Адвокат говорил следом. Его речь вышла много короче и по существу. Лощеный скользкий тип преобразился в спокойного делового человека. Он быстро и сухо напомнил, что печальное событие произошло уже много лет назад, когда его подзащитная была совсем молодой женщиной и говорить об увядающей красоте со стороны коллеги обвинителя несколько некорректно.
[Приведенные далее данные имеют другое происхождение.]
-- ==== Sys2Proof/Machine/State.lean ====
section
/-! DEFINITION. The architectural state of HUY-CORE (spec/10_state.md R20), the moves of the agents around it, and
the state after reset (spec/70_reset_and_hazards.md R230). -/

namespace Sys2Proof.Machine

/-- The four state words of a generator context (R21). -/
structure Words where
  s0 : Word
  s1 : Word
  s2 : Word
  s3 : Word
deriving DecidableEq, Repr

/-- Four zero words. -/
def Words.zero : Words := ⟨0#64, 0#64, 0#64, 0#64⟩

/-- A generator context: its four state words S[c] (R21) and its bit SEEDED[c] (R22). -/
structure GenCtx where
  words : Words
  seeded : Bool
deriving DecidableEq, Repr

/-- A context after reset: SEEDED 0. The words are "unspecified and unobservable" (R21); 0 is a DESIGN CHOICE
(log entry 1, unsafe). -/
def GenCtx.unseeded : GenCtx := ⟨Words.zero, false⟩

/-- ARG[0..3] (R24). -/
structure Args where
  a0 : Word
  a1 : Word
  a2 : Word
  a3 : Word
deriving DecidableEq, Repr

/-- ARG[0..3] after reset (R20). -/
def Args.zero : Args := ⟨0#64, 0#64, 0#64, 0#64⟩

/-- The fault codes of spec/60_exceptions.md R201. -/
inductive FaultCode where
  | none
  | illegalCommand
  | badContext
  | notSeeded
  | emptyRange
  | invalidInterval
  | fillTooLong
  | overrun
deriving DecidableEq, Repr

/-- The latch (R36): the accepted command and the copies of ARG taken at issue (70 R240). The command is kept
decoded, as R240 writes it; its word is `encode cmd`. -/
structure Latch where
  cmd : Instr
  args : Args
deriving DecidableEq, Repr

/-- OUTBUF (R35): the bytes that a FILL has written since reset, by their index in OUTBUF, indexes strictly rising.
A byte that is not listed holds no value. -/
abbrev Memory := List Host.Cell

/-- One move of an agent around the block (INVENTORY.md, Agents). -/
inductive Event where
  /-- A host read of `n` bytes at bus address `addr` (spec/20_memory.md R53). -/
  | read (addr n : Nat)
  /-- A host write of `n` bytes of value `v` at bus address `addr` (R53). -/
  | write (addr n : Nat) (v : Word)
  /-- A command at the command level (spec/00_scope.md R14): the word is issued and, if it is accepted, its completion
  step falls before any other move. -/
  | command (w : CmdWord)
  /-- The completion agent has its turn (R60, 70 R241). -/
  | complete
  /-- The entropy input delivers a word (spec/40_seeding.md R106). -/
  | entropy (v : Word)
  /-- The hardware reset input is asserted (70 R231). -/
  | hardReset
deriving DecidableEq, Repr

/-- What the last host access got back from the block. -/
inductive Response where
  /-- No access yet. -/
  | idle
  /-- A read returned this value. -/
  | data (v : Word)
  /-- A write was taken (an ignored one too). -/
  | ack
  /-- The platform's bus-error response (R54). -/
  | busError
deriving DecidableEq, Repr

/-- The machine. The first eleven fields are the spec's state (R20), `cfg` its parameters (spec/00_scope.md R7); the last
four are the model's own (INVENTORY.md, State). -/
structure State where
  contexts : List GenCtx
  args : Args
  res0 : Word
  res1 : Word
  lastDraws : Word
  busy : Bool
  done : Bool
  fault : Bool
  errcode : FaultCode
  outbuf : Memory
  latch : Option Latch
  cfg : Params
  entropy : List Word
  agenda : List Event
  response : Response
  freeCount : Nat
deriving DecidableEq, Repr

/-- Why the model stops a run. A block fault of spec/60_exceptions.md is none of these: it is a next state. -/
inductive Fault where
  /-- A host access whose bus address is not in the 4096-byte window (R50). Raised by `busRead` and `busWrite`; such an
  address does not exist for this block. Safe: no claim about the block follows from it. -/
  | outsideWindow
deriving DecidableEq, Repr

/-- Why the model has no meaning for an instruction. -/
inductive Refusal where
  /-- Raised by an arm of `exec` for an instruction without a meaning; no arm does. Safe. -/
  | notModelled (mnemonic : String)
deriving DecidableEq, Repr

/-- The block with parameters `p` after a reset, with nothing delivered or waiting at its ports (70 R230). -/
def State.resetWith (p : Params) : State :=
  { contexts := List.replicate p.nctx GenCtx.unseeded
    args := Args.zero
    res0 := 0#64
    res1 := 0#64
    lastDraws := 0#64
    busy := false
    done := false
    fault := false
    errcode := .none
    outbuf := []
    latch := none
    cfg := p
    entropy := []
    agenda := []
    response := .idle
    freeCount := 0 }

/-- The machine right after reset, in the reference configuration of spec/00_scope.md R7. -/
def State.reset : State := State.resetWith Params.reference

end Sys2Proof.Machine
end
Некорректно также говорить и о тайной подготовке, зависти, умысле, - нет, само происшествие подзащитная не отрицает, раскаялась и готова сотрудничать со следствием, но произошло все спонтанно и совершенно неожиданно. А потому сурово карать и так уже измученную угрызениями совести несчастную женщину жестоко и несправедливо.

К этому моменту Данияр уже определил настроение публики. Большинство, конечно, просто жаждало сенсаций. Эти люди одинаково приветствовали бы и оправдательный, и обвинительный приговор. Так же, как они ходили на концерты Азы, они и пришли на суд, здесь она была просто в другой роли, но по статусу не выше, а ниже публики. Когда-то, когда ему еще казалось, что он для нее что-то значит, она вспоминала при нем свои выступления в цирке:

- Знаешь, что было ужасно? Мне рукоплескали за разные акробатические номера, но они точно так же бы обрадовались, если бы я упала и разбилась.

Нечто подобное происходило и сейчас. Аза будто стояла над проволокой, один конец которой уже подпилили.

Были и немногие, кто требовал сурового наказания. В перерывах они собирали вокруг себя небольшую толпу и возмущенно говорили о разных типах искусства:

- Серато! Это же был музыкант! Это действительно высокое искусство! Это гений! А тут актриска, танцорка, да разве можно сравнивать!

Были и сочувствующие Азе, в основном молодежь. Их набралось не так уж мало. Они громко возмущались вслух:

- Ага! Вспомнили! Через пятнадцать лет вспомнили! Да ясно все, почему!

Особо отчаянные насвистывали мотив той самой песни. После того, как нескольких свистунов в соответствии с поговоркой выставили на мороз, остальные стали держаться потише. К тому моменту, началу допроса свидетелей сочувствующие свою точку зрения демонстрировать перестали.